theorem endPosted_touch (n : Nat) (k : Cmd) (s : State) : Touches [.regs, .ret, .nvq, .slu] s (endPosted n k s) := by
  unfold endPosted
  repeat' (first | with_reducible exact Touches.refl _ _ | dsimp only | with_reducible apply Touches.ite ?_ ?_
                 | with_reducible apply Touches.trans ?_ (Touches.mono (count_touch _ _ _ _) (by decide))
                 | with_reducible apply Touches.trans ?_ (Touches.mono (errorLog_touch ..) (by decide))
                 | with_reducible apply Touches.trans ?_ (Touches.mono (freeSlotOf_touch ..) (by decide))
                 | with_reducible apply Touches.trans ?_ (Touches.mono (noteDone_touch ..) (by decide))
                 | with_reducible apply Touches.trans ?_ (Touches.mono (deleteNote_touch ..) (by decide)))

theorem postSlot_touch (n : Nat) (s : State) : Touches [.regs, .out, .ret, .nvq, .slu] s (postSlot n s) := by
  unfold postSlot
  repeat' (first | with_reducible exact Touches.refl _ _ | dsimp only | with_reducible apply Touches.ite ?_ ?_
                 | with_reducible apply Touches.trans ?_ (Touches.mono (emit_touch ..) (by decide))
                 | with_reducible apply Touches.trans ?_ (Touches.mono (putSlot_touch ..) (by decide))
                 | with_reducible apply Touches.trans ?_ (Touches.mono (delSlot_touch ..) (by decide))
                 | with_reducible apply Touches.trans ?_ (Touches.mono (freeSlotOf_touch ..) (by decide))
                 | with_reducible apply Touches.trans ?_ (Touches.mono (putCq_touch ..) (by decide))
                 | with_reducible apply Touches.trans ?_ (Touches.mono (raiseVector_touch ..) (by decide))
                 | with_reducible apply Touches.trans ?_ (Touches.mono (noteDone_touch ..) (by decide))
                 | with_reducible apply Touches.trans ?_ (Touches.mono (endPosted_touch ..) (by decide)) | (split))

theorem lcrTrim_touch (fuel : Nat) (s : State) : Touches [.regs, .nvq] s (lcrTrim fuel s) := by
  induction fuel generalizing s with
  | zero => unfold lcrTrim; repeat' (first | with_reducible exact Touches.refl _ _)
  | succ k ih => unfold lcrTrim; repeat' (first | with_reducible exact Touches.refl _ _ | dsimp only
                                                | with_reducible apply Touches.trans ?_ (ih ..)
                                                | with_reducible apply Touches.ite ?_ ?_
                                                | with_reducible apply Touches.trans ?_ (Touches.mono (wr_touch _ _ _ _) (by
                                                decide)) | simp only [touches_mk]; with_reducible refine Touches.made (h := ?_))

theorem lcrAdd_touch (key : HostKey) (cause : Nat) (es : List LostEntry) (s : State) : Touches [.regs, .nvq] s (lcrAdd key
    cause es s) := by
  unfold lcrAdd
  repeat' (first | with_reducible exact Touches.refl _ _ | dsimp only | with_reducible apply Touches.ite ?_ ?_
                 | with_reducible apply Touches.trans ?_ (Touches.mono (wr_touch _ _ _ _) (by decide))
                 | with_reducible apply Touches.trans ?_ (Touches.mono (lcrTrim_touch ..) (by decide))
                 | simp only [touches_mk]; with_reducible refine Touches.made (h := ?_))

theorem resetSlots_touch (cid : Nat) (reach : Bool) (s : State) : Touches [.free, .nvq, .slu] s (resetSlots cid reach s).2 := by
  unfold resetSlots
  suffices H : ∀ (l : List (Nat × Cmd)) (g : List LostEntry × State → (Nat × Cmd) → List LostEntry × State)
      (hg : ∀ a e, Touches [.free, .nvq, .slu] a.2 (g a e).2) (a : List LostEntry × State), Touches [.free, .nvq, .slu] a.2
          (l.foldl g a).2 by
    refine H _ _ ?_ ([], s)
    intro a e; obtain ⟨l, s⟩ := a; simp only
    split
    · exact Touches.refl _ _
    · split
      · exact (freeSlotOf_touch ..).mono (by decide)
      · repeat' (first | (with_reducible exact Touches.refl _ _)
                       | (with_reducible apply Touches.trans ?_ (Touches.mono (freeSlotOf_touch ..) (by decide)))
                       | (with_reducible apply Touches.trans ?_ (Touches.mono (putSlot_touch ..) (by decide)))
                       | (with_reducible apply Touches.trans ?_ (Touches.mono (drawn_touch ..) (by decide))) | split
                       | dsimp only)
  intro l g hg; induction l with
  | nil => intro a; exact Touches.refl _ _
  | cons e l ih => intro a; exact (hg a e).trans (ih _)

theorem resetSlots_touch' {cid : Nat} {reach : Bool} {s : State} {a t} (h : resetSlots cid reach s = (a, t)) : Touches
    [.free, .nvq, .slu] s t := by
  have := resetSlots_touch cid reach s; rw [h] at this; exact this

theorem ctrlReset_touch (cid cause : Nat) (reach : Bool) (s : State) : Touches [.regs, .free, .nvq, .slu] s (ctrlReset cid
    cause reach s) := by
  unfold ctrlReset
  repeat' (first | with_reducible exact Touches.refl _ _ | dsimp only
                 | with_reducible apply Touches.trans ?_ (Touches.mono (putCtrl_touch ..) (by decide))
                 | with_reducible apply Touches.trans ?_ (Touches.mono (lcrAdd_touch ..) (by decide))
                 | with_reducible apply Touches.trans ?_ (Touches.mono (resetSlots_touch ..) (by decide)) | (split))

theorem shutdownBegin_touch (cid : Nat) (s : State) : Touches [.nvq] s (shutdownBegin cid s) := by
  unfold shutdownBegin
  repeat' (first | with_reducible exact Touches.refl _ _
                 | with_reducible apply Touches.trans ?_ (Touches.mono (putCtrl_touch ..) (by decide)) | (split))

theorem armBoot_touch (cid : Nat) (s : State) : Touches [.nvq] s (armBoot cid s) := by
  unfold armBoot
  repeat' (first | with_reducible exact Touches.refl _ _ | dsimp only | with_reducible apply Touches.ite ?_ ?_
                 | simp only [touches_mk]; with_reducible refine Touches.made (h := ?_) | (split))

theorem enableWake_touch (s : State) : Touches [.nvq] s (enableWake s) := by
  unfold enableWake
  repeat' (first | with_reducible exact Touches.refl _ _ | dsimp only | with_reducible apply Touches.ite ?_ ?_
                 | simp only [touches_mk]; with_reducible refine Touches.made (h := ?_))

theorem ctrlEnable_touch (cid cc aqa : Nat) (s : State) : Touches [.out, .nvq] s (ctrlEnable cid cc aqa s) := by
  unfold ctrlEnable
  repeat' (first | with_reducible exact Touches.refl _ _ | dsimp only | with_reducible apply Touches.ite ?_ ?_
                 | with_reducible apply Touches.trans ?_ (Touches.mono (putCtrl_touch ..) (by decide))
                 | with_reducible apply Touches.trans ?_ (Touches.mono (lcrNotice_touch ..) (by decide))
                 | with_reducible apply Touches.trans ?_ (Touches.mono (armBoot_touch ..) (by decide))
                 | with_reducible apply Touches.trans ?_ (Touches.mono (enableWake_touch ..) (by decide)) | (split))

theorem setAna_touch (cid st : Nat) (s : State) : Touches [.out, .nvq] s (setAna cid st s) := by
  unfold setAna
  repeat' (first | with_reducible exact Touches.refl _ _ | with_reducible apply Touches.ite ?_ ?_
                 | with_reducible apply Touches.trans ?_ (Touches.mono (putCtrl_touch ..) (by decide))
                 | with_reducible apply Touches.trans ?_ (Touches.mono (aenPost_touch ..) (by decide)) | (split))

theorem portFollow_touch (p : HostPort) (s : State) : Touches [.out, .nvq] s (portFollow p s) := by
  unfold portFollow
  repeat' (first | with_reducible exact Touches.refl _ _
                 | with_reducible apply Touches.trans ?_ (Touches.mono (setAna_touch ..) (by decide))
                 | with_reducible apply Touches.trans ?_ (eachOf_touch _ _ _ ?_) | (intro _))

theorem portChange_touch (p : HostPort) (s : State) : Touches [.out, .nvq] s (portChange p s) := by
  unfold portChange
  repeat' (first | with_reducible exact Touches.refl _ _ | dsimp only | with_reducible apply Touches.ite ?_ ?_
                 | with_reducible apply Touches.trans ?_ (Touches.mono (portFollow_touch ..) (by decide))
                 | simp only [touches_mk]; with_reducible refine Touches.made (h := ?_))

theorem portSettle_touch (p : HostPort) (s : State) : Touches [.out, .nvq] s (portSettle p s) := by
  unfold portSettle
  repeat' (first | with_reducible exact Touches.refl _ _ | dsimp only
                 | with_reducible apply Touches.trans ?_ (Touches.mono (portFollow_touch ..) (by decide))
                 | simp only [touches_mk]; with_reducible refine Touches.made (h := ?_))

theorem setZone_touch (ltn z : Nat) (s : State) : Touches [.map] s (setZone ltn z s) := by
  unfold setZone
  repeat' (first | with_reducible exact Touches.refl _ _ | dsimp only
                 | with_reducible apply Touches.trans ?_ (Touches.mono (journal_touch ..) (by decide)))

theorem putPtr_touch (nsid t wp : Nat) (zfc : Bool) (s : State) : Touches [.nvq] s (putPtr nsid t wp zfc s) := by
  unfold putPtr
  repeat' (first | with_reducible exact Touches.refl _ _
                 | with_reducible apply Touches.trans ?_ (Touches.mono (putNs_touch ..) (by decide)) | (split))

theorem maskedWrite_touch (p : AccessPath) (off value mask : Nat) (s : State) : Touches [.regs, .free, .peat] s (maskedWrite
    p off value mask s) := by
  unfold maskedWrite; split
  · exact Touches.refl _ _
  · dsimp only
    suffices H : ∀ (l : List Field) (g : State × Bool → Field → State × Bool) (hg : ∀ a f, Touches [.regs, .free, .peat] a.1
        (g a f).1) (a : State × Bool),
        Touches [.regs, .free, .peat] a.1 (l.foldl g a).1 by
      split
      · refine Touches.trans ?_ ((accessViolation_touch ..).mono (by decide)); refine H _ _ ?_ (s, _); intro a f; dsimp only;
          split
        · exact Touches.mono (ps := [.regs, .free, .peat]) (wr_touch _ _ _ _) (by decide)
        · exact Touches.refl _ _
      · refine H _ _ ?_ (s, _); intro a f; dsimp only; split
        · exact Touches.mono (ps := [.regs, .free, .peat]) (wr_touch _ _ _ _) (by decide)
        · exact Touches.refl _ _
    intro l g hg; induction l with
    | nil => intro a; exact Touches.refl _ _
    | cons e l ih => intro a; exact (hg a e).trans (ih _)

theorem regWrite_touch (p : AccessPath) (off value : Nat) (s : State) : Touches [.regs, .free, .peat] s (regWrite p off value
    s) := by
  unfold regWrite
  repeat' (first | with_reducible exact Touches.refl _ _
                 | with_reducible apply Touches.trans ?_ (Touches.mono (maskedWrite_touch ..) (by decide)))

theorem drainStuck_touch (l : Nat) (s : State) : Touches [.map, .fen] s (drainStuck l s) := by
  unfold drainStuck
  repeat' (first | with_reducible exact Touches.refl _ _ | dsimp only
                 | with_reducible apply Touches.trans ?_ (Touches.mono (markAbsent_touch ..) (by decide))
                 | simp only [touches_mk]; with_reducible refine Touches.made (h := ?_))

theorem startJob_touch (id slot : Nat) (s : State) : Touches [.regs, .out, .glb, .ret, .map, .fen, .nvq] s (startJob id
    slot s) := by
  unfold startJob
  repeat' (first | with_reducible exact Touches.refl _ _ | dsimp only | with_reducible apply Touches.ite ?_ ?_
                 | with_reducible apply Touches.trans ?_ (Touches.mono (loseExceeded_touch ..) (by decide))
                 | with_reducible apply Touches.trans ?_ (Touches.mono (takeBlock_touch ..) (by decide))
                 | with_reducible apply Touches.trans ?_ (Touches.mono (setStripe_touch ..) (by decide))
                 | with_reducible apply Touches.trans ?_ (Touches.mono (fenRefresh_touch ..) (by decide))
                 | with_reducible apply Touches.trans ?_ (Touches.mono (drainStuck_touch ..) (by decide))
                 | simp only [touches_mk]; with_reducible refine Touches.made (h := ?_) | (intro _) | (split))

theorem staleParity_touch (id row w : Nat) (s : State) : Touches [.map] s (staleParity id row w s) := by
  unfold staleParity
  repeat' (first | with_reducible exact Touches.refl _ _ | dsimp only | with_reducible apply Touches.ite ?_ ?_
                 | with_reducible apply Touches.trans ?_ (eachOf_touch _ _ _ ?_)
                 | with_reducible apply Touches.trans ?_ (foldl_touch _ _ _ ?_)
                 | simp only [touches_mk]; with_reducible refine Touches.made (h := ?_) | (intro _) | (split))

theorem rebuildPlace_touch (j : RebuildJob) (row w : Nat) (s : State) : Touches [.regs, .out, .ret, .map, .nvq] s
    (rebuildPlace j row w s) := by
  unfold rebuildPlace
  repeat' (first | with_reducible exact Touches.refl _ _ | dsimp only | with_reducible apply Touches.ite ?_ ?_
                 | with_reducible apply Touches.trans ?_ (Touches.mono (programAt_touch ..) (by decide))
                 | with_reducible apply Touches.trans ?_ (Touches.mono (losePlace_touch ..) (by decide))
                 | with_reducible apply Touches.trans ?_ (Touches.mono (staleParity_touch ..) (by decide))
                 | simp only [touches_mk]; with_reducible refine Touches.made (h := ?_) | (intro _) | (split))

theorem rebuildRows_touch (j : RebuildJob) (upto : Nat) (s : State) : Touches [.regs, .out, .ret, .map, .nvq] s
    (rebuildRows j upto s) := by
  unfold rebuildRows
  repeat' (first | with_reducible exact Touches.refl _ _ | dsimp only | with_reducible apply Touches.ite ?_ ?_
                 | with_reducible apply Touches.trans ?_ (Touches.mono (eachOf_touch ..) (by decide))
                 | with_reducible apply Touches.trans ?_ (Touches.mono (rebuildPlace_touch ..) (by decide))
                 | with_reducible apply Touches.trans ?_ (Touches.mono (blockProgrammed_touch ..) (by decide))
                 | with_reducible apply Touches.trans ?_ (eachOf_touch _ _ _ ?_)
                 | with_reducible apply Touches.trans ?_ (foldl_touch _ _ _ ?_)
                 | simp only [touches_mk]; with_reducible refine Touches.made (h := ?_) | (intro _) | (split))

theorem sourceNote_touch (id : Nat) (s : State) : Touches [.ret, .map] s (sourceNote id s) := by
  unfold sourceNote
  repeat' (first | with_reducible exact Touches.refl _ _ | dsimp only | with_reducible apply Touches.ite ?_ ?_
                 | with_reducible apply Touches.trans ?_ (Touches.mono (setDue_touch ..) (by decide))
                 | simp only [touches_mk]; with_reducible refine Touches.made (h := ?_) | (intro _) | (split))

______

* Work instructions
Find how many lines of the material carry the string "ctrlEnable". Only the number should be in the answer.

* Expected output
2